Each line from the one that contains "structure NetSys where" to the last line of the records below must be restated word for word.

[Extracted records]
------

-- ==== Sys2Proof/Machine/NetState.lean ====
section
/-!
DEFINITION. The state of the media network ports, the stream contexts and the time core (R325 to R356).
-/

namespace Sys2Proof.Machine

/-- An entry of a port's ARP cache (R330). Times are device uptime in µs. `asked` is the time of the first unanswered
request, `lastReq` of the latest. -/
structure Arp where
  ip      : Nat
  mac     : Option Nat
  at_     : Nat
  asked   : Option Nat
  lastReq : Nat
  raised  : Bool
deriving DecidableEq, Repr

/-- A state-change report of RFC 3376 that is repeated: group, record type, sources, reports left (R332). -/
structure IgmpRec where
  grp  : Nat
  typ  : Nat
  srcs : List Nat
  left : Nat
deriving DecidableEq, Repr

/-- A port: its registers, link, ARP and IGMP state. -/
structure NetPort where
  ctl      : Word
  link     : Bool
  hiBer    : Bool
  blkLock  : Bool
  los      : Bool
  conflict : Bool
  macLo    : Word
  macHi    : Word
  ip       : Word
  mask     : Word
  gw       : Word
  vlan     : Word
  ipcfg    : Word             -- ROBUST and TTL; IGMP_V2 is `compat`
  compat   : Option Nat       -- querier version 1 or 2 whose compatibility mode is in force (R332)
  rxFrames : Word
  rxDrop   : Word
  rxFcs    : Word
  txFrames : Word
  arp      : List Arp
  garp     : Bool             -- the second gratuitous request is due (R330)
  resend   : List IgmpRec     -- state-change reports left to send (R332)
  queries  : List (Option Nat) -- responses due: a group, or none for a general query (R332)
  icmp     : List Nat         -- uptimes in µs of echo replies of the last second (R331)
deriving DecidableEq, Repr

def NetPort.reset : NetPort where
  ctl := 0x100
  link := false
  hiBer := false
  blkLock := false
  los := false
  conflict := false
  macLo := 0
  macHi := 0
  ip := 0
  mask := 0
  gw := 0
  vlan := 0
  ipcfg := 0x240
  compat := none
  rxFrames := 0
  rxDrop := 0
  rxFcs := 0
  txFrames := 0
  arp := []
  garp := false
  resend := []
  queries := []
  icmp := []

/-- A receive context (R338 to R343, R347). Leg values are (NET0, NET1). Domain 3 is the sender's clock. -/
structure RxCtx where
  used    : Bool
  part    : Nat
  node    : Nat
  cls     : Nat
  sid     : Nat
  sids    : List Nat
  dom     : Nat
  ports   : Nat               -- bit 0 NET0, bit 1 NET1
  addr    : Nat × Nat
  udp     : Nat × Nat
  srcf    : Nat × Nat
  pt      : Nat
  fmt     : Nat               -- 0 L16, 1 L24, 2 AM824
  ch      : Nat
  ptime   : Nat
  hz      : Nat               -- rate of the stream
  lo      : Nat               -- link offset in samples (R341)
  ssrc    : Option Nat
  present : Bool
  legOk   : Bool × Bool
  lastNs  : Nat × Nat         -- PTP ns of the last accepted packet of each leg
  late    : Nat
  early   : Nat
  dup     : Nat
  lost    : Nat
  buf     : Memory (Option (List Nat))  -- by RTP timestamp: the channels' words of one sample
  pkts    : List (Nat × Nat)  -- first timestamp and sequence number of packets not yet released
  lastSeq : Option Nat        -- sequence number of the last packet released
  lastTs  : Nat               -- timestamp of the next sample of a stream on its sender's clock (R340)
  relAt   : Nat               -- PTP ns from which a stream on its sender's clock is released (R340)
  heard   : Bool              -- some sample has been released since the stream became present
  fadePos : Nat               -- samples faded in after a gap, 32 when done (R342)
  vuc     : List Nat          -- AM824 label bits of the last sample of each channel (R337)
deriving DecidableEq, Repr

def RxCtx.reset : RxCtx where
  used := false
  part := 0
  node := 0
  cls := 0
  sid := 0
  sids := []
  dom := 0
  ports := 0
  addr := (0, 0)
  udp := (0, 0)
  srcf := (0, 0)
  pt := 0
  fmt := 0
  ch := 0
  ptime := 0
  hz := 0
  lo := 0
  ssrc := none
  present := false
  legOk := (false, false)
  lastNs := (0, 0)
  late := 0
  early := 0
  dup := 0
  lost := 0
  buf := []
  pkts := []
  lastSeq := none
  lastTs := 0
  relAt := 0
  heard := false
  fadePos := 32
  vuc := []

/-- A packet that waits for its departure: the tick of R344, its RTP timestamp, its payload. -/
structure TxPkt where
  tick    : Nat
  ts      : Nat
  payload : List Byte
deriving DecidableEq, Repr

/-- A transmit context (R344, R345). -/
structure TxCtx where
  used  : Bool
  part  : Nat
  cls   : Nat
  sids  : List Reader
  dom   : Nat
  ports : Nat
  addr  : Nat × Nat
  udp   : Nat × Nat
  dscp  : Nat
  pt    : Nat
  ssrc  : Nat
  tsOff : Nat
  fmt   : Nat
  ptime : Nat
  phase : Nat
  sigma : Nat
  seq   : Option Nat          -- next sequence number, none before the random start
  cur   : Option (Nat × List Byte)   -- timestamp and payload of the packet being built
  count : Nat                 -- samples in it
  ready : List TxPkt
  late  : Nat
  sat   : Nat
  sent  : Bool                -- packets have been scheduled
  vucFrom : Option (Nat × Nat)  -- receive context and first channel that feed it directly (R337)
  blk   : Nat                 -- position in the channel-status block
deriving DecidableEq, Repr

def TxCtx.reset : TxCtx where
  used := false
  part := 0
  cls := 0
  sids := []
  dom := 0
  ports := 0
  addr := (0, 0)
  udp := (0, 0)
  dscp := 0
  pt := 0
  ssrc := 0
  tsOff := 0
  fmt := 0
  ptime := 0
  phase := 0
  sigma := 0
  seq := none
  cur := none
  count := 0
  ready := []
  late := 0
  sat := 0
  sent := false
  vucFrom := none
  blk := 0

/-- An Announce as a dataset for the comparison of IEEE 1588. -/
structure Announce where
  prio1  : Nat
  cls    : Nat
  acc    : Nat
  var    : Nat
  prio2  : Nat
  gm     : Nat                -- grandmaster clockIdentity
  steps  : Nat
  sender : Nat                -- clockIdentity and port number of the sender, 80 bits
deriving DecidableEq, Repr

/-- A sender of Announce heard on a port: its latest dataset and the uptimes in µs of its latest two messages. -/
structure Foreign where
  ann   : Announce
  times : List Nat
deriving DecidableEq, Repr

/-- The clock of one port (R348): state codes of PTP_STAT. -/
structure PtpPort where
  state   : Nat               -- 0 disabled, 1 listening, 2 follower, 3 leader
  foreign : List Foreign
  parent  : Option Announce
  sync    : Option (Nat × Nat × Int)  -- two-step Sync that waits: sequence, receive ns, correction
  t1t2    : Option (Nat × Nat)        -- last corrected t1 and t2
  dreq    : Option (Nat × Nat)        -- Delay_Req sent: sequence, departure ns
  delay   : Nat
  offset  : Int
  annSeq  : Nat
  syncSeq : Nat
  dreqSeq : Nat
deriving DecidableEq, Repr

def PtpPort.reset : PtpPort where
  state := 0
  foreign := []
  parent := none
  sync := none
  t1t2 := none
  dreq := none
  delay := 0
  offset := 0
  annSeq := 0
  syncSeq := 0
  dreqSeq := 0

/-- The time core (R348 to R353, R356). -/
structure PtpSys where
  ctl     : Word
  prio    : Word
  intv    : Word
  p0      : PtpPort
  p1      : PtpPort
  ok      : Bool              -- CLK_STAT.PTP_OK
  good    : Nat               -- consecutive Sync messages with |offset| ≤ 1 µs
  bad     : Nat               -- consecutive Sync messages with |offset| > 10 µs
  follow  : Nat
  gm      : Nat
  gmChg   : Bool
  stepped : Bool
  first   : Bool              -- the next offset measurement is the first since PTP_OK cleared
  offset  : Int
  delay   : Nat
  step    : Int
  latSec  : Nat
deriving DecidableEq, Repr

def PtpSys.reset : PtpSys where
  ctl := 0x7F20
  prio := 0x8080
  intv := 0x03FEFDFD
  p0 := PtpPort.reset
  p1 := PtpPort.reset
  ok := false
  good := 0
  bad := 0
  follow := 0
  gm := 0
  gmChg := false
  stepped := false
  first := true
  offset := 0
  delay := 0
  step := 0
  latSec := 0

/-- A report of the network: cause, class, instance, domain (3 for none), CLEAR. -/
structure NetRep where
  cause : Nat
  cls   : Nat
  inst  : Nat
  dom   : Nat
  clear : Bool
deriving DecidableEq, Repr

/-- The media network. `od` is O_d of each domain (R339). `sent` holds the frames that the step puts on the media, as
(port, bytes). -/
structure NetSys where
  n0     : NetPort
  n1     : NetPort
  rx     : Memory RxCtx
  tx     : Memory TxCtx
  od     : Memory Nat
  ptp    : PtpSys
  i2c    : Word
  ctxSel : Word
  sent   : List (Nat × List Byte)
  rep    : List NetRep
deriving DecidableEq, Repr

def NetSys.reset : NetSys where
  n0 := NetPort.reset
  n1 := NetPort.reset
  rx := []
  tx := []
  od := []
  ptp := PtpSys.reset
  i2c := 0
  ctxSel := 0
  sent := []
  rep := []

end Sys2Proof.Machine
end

------

» Your response
structure NetSys where
  n0     : NetPort
  n1     : NetPort
  rx     : Memory RxCtx
  tx     : Memory TxCtx
  od     : Memory Nat
  ptp    : PtpSys
  i2c    : Word
  ctxSel : Word
  sent   : List (Nat × List Byte)
  rep    : List NetRep
deriving DecidableEq, Repr

def NetSys.reset : NetSys where
  n0 := NetPort.reset
  n1 := NetPort.reset
  rx := []
  tx := []
  od := []
  ptp := PtpSys.reset
  i2c := 0
  ctxSel := 0
  sent := []
  rep := []

end Sys2Proof.Machine
end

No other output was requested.